I know for this particular case, this can be avoided by skipping the previous blocks of code which had a training operation in them and just executing the one where I ran out of memory, but how else could this be solved? I tried executing del learn but that doesn’t seem to free any memory.
For me learn.destroy() worked.
Also, i had the CUDA out of memory. Tried to allocate 18.00 MiB (GPU 0; 11.00 GiB total capacity; 8.63 GiB already allocated; 14.32 MiB free; 97.56 MiB cached) issue. Fixed it to work with Jeremy’s bs (lesson3-camvid/2019) by adding .to_fp16() on the learner. Most probably fragmentation related…
hi Octav, could you please show a code line to which you added .to_fp16()?

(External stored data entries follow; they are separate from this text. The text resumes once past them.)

-- ==== Sys2Proof/Machine/Operands.lean ====
section
/-! DEFINITION. Operand forms (R51, R54, R129, R130): sources by age and immediates, the wait for a pending
entry (R83), poison at the use of an entry (R216), and how a result is pushed (R81) or written to a
predicate. -/

namespace Sys2Proof.Machine

/-! ### Immediates (R54) -/

/-- The same element in every place of a type. -/
def splat (t : Ty) (x : Nat) : Quad :=
  quadOf ((upTo t.count).foldl (fun a i => a + x % 2 ^ t.width * 2 ^ (t.width * i)) 0)

/-- Operand b formed from IMM16 for a type. -/
def immVal (t : Ty) (v : BitVec 16) : Quad :=
  if t.isInt then splat t (wrapInt t.width (sxNat 16 v.toNat))
  else match t with
    | .f16 | .f16x8 | .bf16 | .bf16x8 => splat t v.toNat
    | .f64 | .f64x2 =>
      splat t (match fDecode fmtBf16 false v.toNat with
        | .nan n fr _ _ => fmtF64.signBit n + (2 ^ 11 - 1) * 2 ^ 52 + fr * 2 ^ 45
        | .inf n => fmtF64.signBit n + fmtF64.infCode
        | .fin n m e => (fRound fmtF64 ⟨1, 0, false, false, false, false⟩ n m 1 e).1)
    | _ => splat t (v.toNat * 2 ^ 16)

/-! ### Operands -/

/-- An operand: a source field or a value formed from the word. -/
inductive Arg
  | src (x : Src)
  | imm (v : Quad)
deriving DecidableEq, Repr

/-- Operand b of a Q3 word (R129). -/
def argB (f : Q3) : Arg := if f.imm then .imm (immVal f.ty f.imm16) else .src f.sb

/-- The entry a source names for a thread: none when void. -/
def srcEntry (g : Group) (l : Nat) : Src → Option Entry
  | .a k => (threadAt g l).ages[k.toNat]?
  | .g k => g.gages[k.toNat]?

/-- An operand's value for a thread: a void entry is zero (R82). -/
def argVal (g : Group) (l : Nat) : Arg → Quad
  | .imm v => v
  | .src x => match srcEntry g l x with
    | some (.val v) => v
    | _ => 0

/-- The operand is a void entry (R82). -/
def argVoid (g : Group) (l : Nat) : Arg → Bool
  | .imm _ => false
  | .src x => (srcEntry g l x).isNone

/-- The operation an operand still waits for. -/
def argPend (g : Group) (l : Nat) : Arg → Option Nat
  | .imm _ => none
  | .src x => match srcEntry g l x with
    | some (.pend i) => some i
    | _ => none

/-- The lanes that execute: a uniform instruction counts as thread 0 (R30, R129). -/
def execLanes (g : Group) (c : Ctl) : List Nat := if c.u then [0] else participants g c

/-! ### The way to an ordering point (R213, R237, R397 to R400) -/

/-- A Sill port through which the companion processor reaches the package. -/
def sillOpen (s : State) : Bool := sillAt s 0 == .up || sillAt s 1 == .up

/-- The UP ports of a mask. -/
def upPorts (s : State) (m : BitVec 16) : List Nat := (upTo 16).filter fun n => m.getLsbD n && portAt s n == .up

/-- The UP port of a line of another package; none where its route has no UP port (R398). The line address is the
offset in the window (DEDUCED, log 99). -/
def linePort (s : State) (did off : Nat) : Option Nat :=
  let ps := upPorts s ((s.routes[did]?).getD 0)
  ps[off / 128 % 512 % ps.length]?

/-- The port on which a new access leaves; none while the route holds new accesses (R398). -/
def leavingPort (s : State) (did off : Nat) : Option Nat := if s.held.contains did then none else linePort s did off

/-- How an engine's access reaches its memory; traffic to a package follows its route (R398, R400). -/
def engineWay (s : State) (l : Loc) : Way :=
  match l with
  | .peer d _ _ _ o =>
    if !didReachable s d then .dead
    else match leavingPort s d o with
      | some _ => .open'
      | none => .held
  | l => wayTo s l

/-- An access waits for a link that trains: a PEER access, or one to host memory behind a port that is not UP
(R399). -/
def linkWaits (s : State) : Loc → Bool
  | .peer .. => true
  | l => wayTo s l == .held

/-- The link that an access to a location waits for: the package's, or 32 for the Sill links. -/
def linkOf (s : State) (l : Loc) : Option Nat :=
  if linkWaits s l then (match l with
    | .peer d _ _ _ _ => some d
    | _ => some 32) else none

/-- The link that the access behind a pending entry waits for (R217, R399). -/
def pendLink (s : State) (id : Nat) : Option Nat :=
  (s.loads.findSome? fun r => if r.id = id then (match r.work with
    | .read _ _ l _ _ => linkOf s l
    | _ => none) else none).or
  (s.atoms.findSome? fun a => if a.lanes.any fun x => x.pend == some id then linkOf s a.loc else none)

/-- The wait reason for a pending entry (R83, R217, R263, R274, R300). -/
def pendReason (s : State) (id : Nat) : WReason :=
  if s.msgs.any fun m => m.id == id then .mailf
  else if s.barWaits.any fun w => w.id == id then .bar
  else if s.subs.any fun x => x.pend == id then .cpyq
  else if s.copies.any fun x => (match x.kind with | .commit _ _ _ _ p => p == id | _ => false) then .cpyq
  else match s.ringWaits.find? fun w => w.id == id with
    | some w => (match w.kind with | .claim => .rspace | .await => .rdata | .sub => .cpyq)
    | none => if (pendLink s id).isSome then .peer else .age

/-- The poisoned access behind a pending entry: the entry and the address (R216). -/
def poisonOf (s : State) (id : Nat) : Option (Nat × Word) :=
  s.loads.findSome? fun r => if r.id = id then (match r.work with
    | .poisoned a _ => some (r.id, a)
    | _ => none) else none

/-- The poison of one lane's access is delivered: its entry becomes a free value, and the access is no longer
outstanding (log 25). -/
def deliverPoison (s : State) (gid id : Nat) : State :=
  resolve (freshQuad { s with loads := s.loads.filter fun r => r.id ≠ id }).1 gid id (freshQuad s).2

/-- What the group's wait for a pending entry awaits (R357). -/
def awaited (s : State) (id : Nat) : Nat := if pendReason s id = .peer then (pendLink s id).getD id else id

/-- What keeps an instruction from reading entries: a poisoned one traps, another pending one makes the
group wait. -/
def hazard (s : State) (g : Group) (pends : List Nat) : Option Out :=
  match pends.findSome? (poisonOf s) with
  | some (id, a) => some (.trap (deliverPoison s g.gid id) .poison g.pc a)
  | none => match pends with
    | [] => none
    | i :: _ => some (.wait (modGroup s g.gid fun g => { g with awaits := awaited s i }) (pendReason s i))

/-- The pending operations behind the operands that these lanes read. -/
def argPends (g : Group) (ls : List Nat) (args : List Arg) : List Nat :=
  ls.flatMap fun l => args.filterMap (argPend g l)

/-- VOIDR for void operands that these lanes read. -/
def voidFlag (g : Group) (ls : List Nat) (args : List Arg) : Nat :=
  if ls.any fun l => args.any (argVoid g l) then flVOIDR else 0

/-- Read operands, then go on with the VOIDR they raise. -/
def withArgs (s : State) (g : Group) (ls : List Nat) (args : List Arg) (k : Nat → Out) : Out :=
  match hazard s g (argPends g ls args) with
  | some o => o
  | none => k (voidFlag g ls args)

/-! ### Results -/

def orFlags (ls : List Nat) (f : Nat → Nat) : Nat := ls.foldl (fun a l => a ||| f l) 0

/-- Push an entry for each executing lane (R81, R84). -/
def pushLanes (c : Ctl) (v : Nat → Entry) (g : Group) : Group :=
  if c.u then pushG g (v 0) else mapLanes g (participates g c) fun l t => pushThread t (v l)

/-- Set a predicate of a thread. -/
def setPred (p : Nat) (b : Bool) (t : Thread) : Thread :=
  { t with preds := if b then t.preds ||| ((1 : BitVec 16) <<< p) else t.preds &&& ~~~((1 : BitVec 16) <<< p) }

/-- Write a predicate: in every active thread when the instruction is uniform (R129). -/
def writePreds (c : Ctl) (p : Nat) (v : Nat → Bool) (g : Group) : Group :=
  if c.u then mapLanes g (fun l => g.amask.getLsbD l) fun _ t => setPred p (v 0) t
  else mapLanes g (participates g c) fun l t => setPred p (v l) t

/-- An instruction that computes one entry a lane from its operands: `fn g lane operands` answers the
value and the flags. -/
def valueBody (c : Ctl) (args : List Arg) (fn : Group → Nat → List Quad → Quad × Nat) (s : State)
    (g : Group) : Out :=
  let ls := execLanes g c
  let r (l : Nat) := fn g l (args.map (argVal g l))
  withArgs s g ls args fun vf =>
    settle s g (vf ||| orFlags ls fun l => (r l).2) (pushLanes c fun l => .val (r l).1)

/-- An instruction that computes a predicate. -/
def predBody (c : Ctl) (pd : BitVec 4) (args : List Arg) (fn : Group → Nat → List Quad → Bool × Nat)
    (s : State) (g : Group) : Out :=
  let ls := execLanes g c
  let r (l : Nat) := fn g l (args.map (argVal g l))
  withArgs s g ls args fun vf =>
    settle s g (vf ||| orFlags ls fun l => (r l).2) (writePreds c pd.toNat fun l => (r l).1)

/-! ### Elements (R20, R130) -/

/-- Operand `i` of a list. -/
def opnd (l : List Quad) (i : Nat) : Quad := (l[i]?).getD 0
/-- Element `j` of width `w`. -/
def elemAt (w : Nat) (x : Quad) (j : Nat) : Nat := x.toNat / 2 ^ (w * j) % 2 ^ w
/-- An element read by its type's signedness. -/
def elemInt (t : Ty) (x : Quad) (j : Nat) : Int :=
  if t.signed then sxNat t.width (elemAt t.width x j) else (elemAt t.width x j : Nat)
/-- An entry from elements of width `w`. -/
def packElems (w : Nat) (l : List Nat) : Quad := quadOf (l.foldr (fun x a => x % 2 ^ w + 2 ^ w * a) 0)
/-- Element by element: `fn j` answers code and flags of element `j`. -/
def elementwise (t : Ty) (fn : Nat → Nat × Nat) : Quad × Nat :=
  let rs := (upTo t.count).map fn
  (packElems t.width (rs.map (·.1)), rs.foldl (fun a r => a ||| r.2) 0)

/-- Wrap or clamp an exact integer to a width (R21): code and flags. -/
def fitInt (sg : Bool) (w : Nat) (sat : Bool) (x : Int) : Nat × Nat :=
  if !sat then (wrapInt w x, 0)
  else if x < intMin sg w then (wrapInt w (intMin sg w), flSATF)
  else if intMax sg w < x then (wrapInt w (intMax sg w), flSATF)
  else (wrapInt w x, 0)

end Sys2Proof.Machine
end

Also, please explain when would you use learn.destroy() - after saving the model?
Thanks!
Regarding the .destroy action, I did not save the model since I was not going to use it (given that it did not fit on my GPU’s memory). I have used learn.destroy() and then checked gpu_mem_get_free_no_cache(). Nowadays i am just restarting the whole kernel instead…
Thanks! How do you then deal with the tensor/input mismatch error “RuntimeError: Input type (torch.cuda.FloatTensor) and weight type (torch.cuda.HalfTensor) should be the same”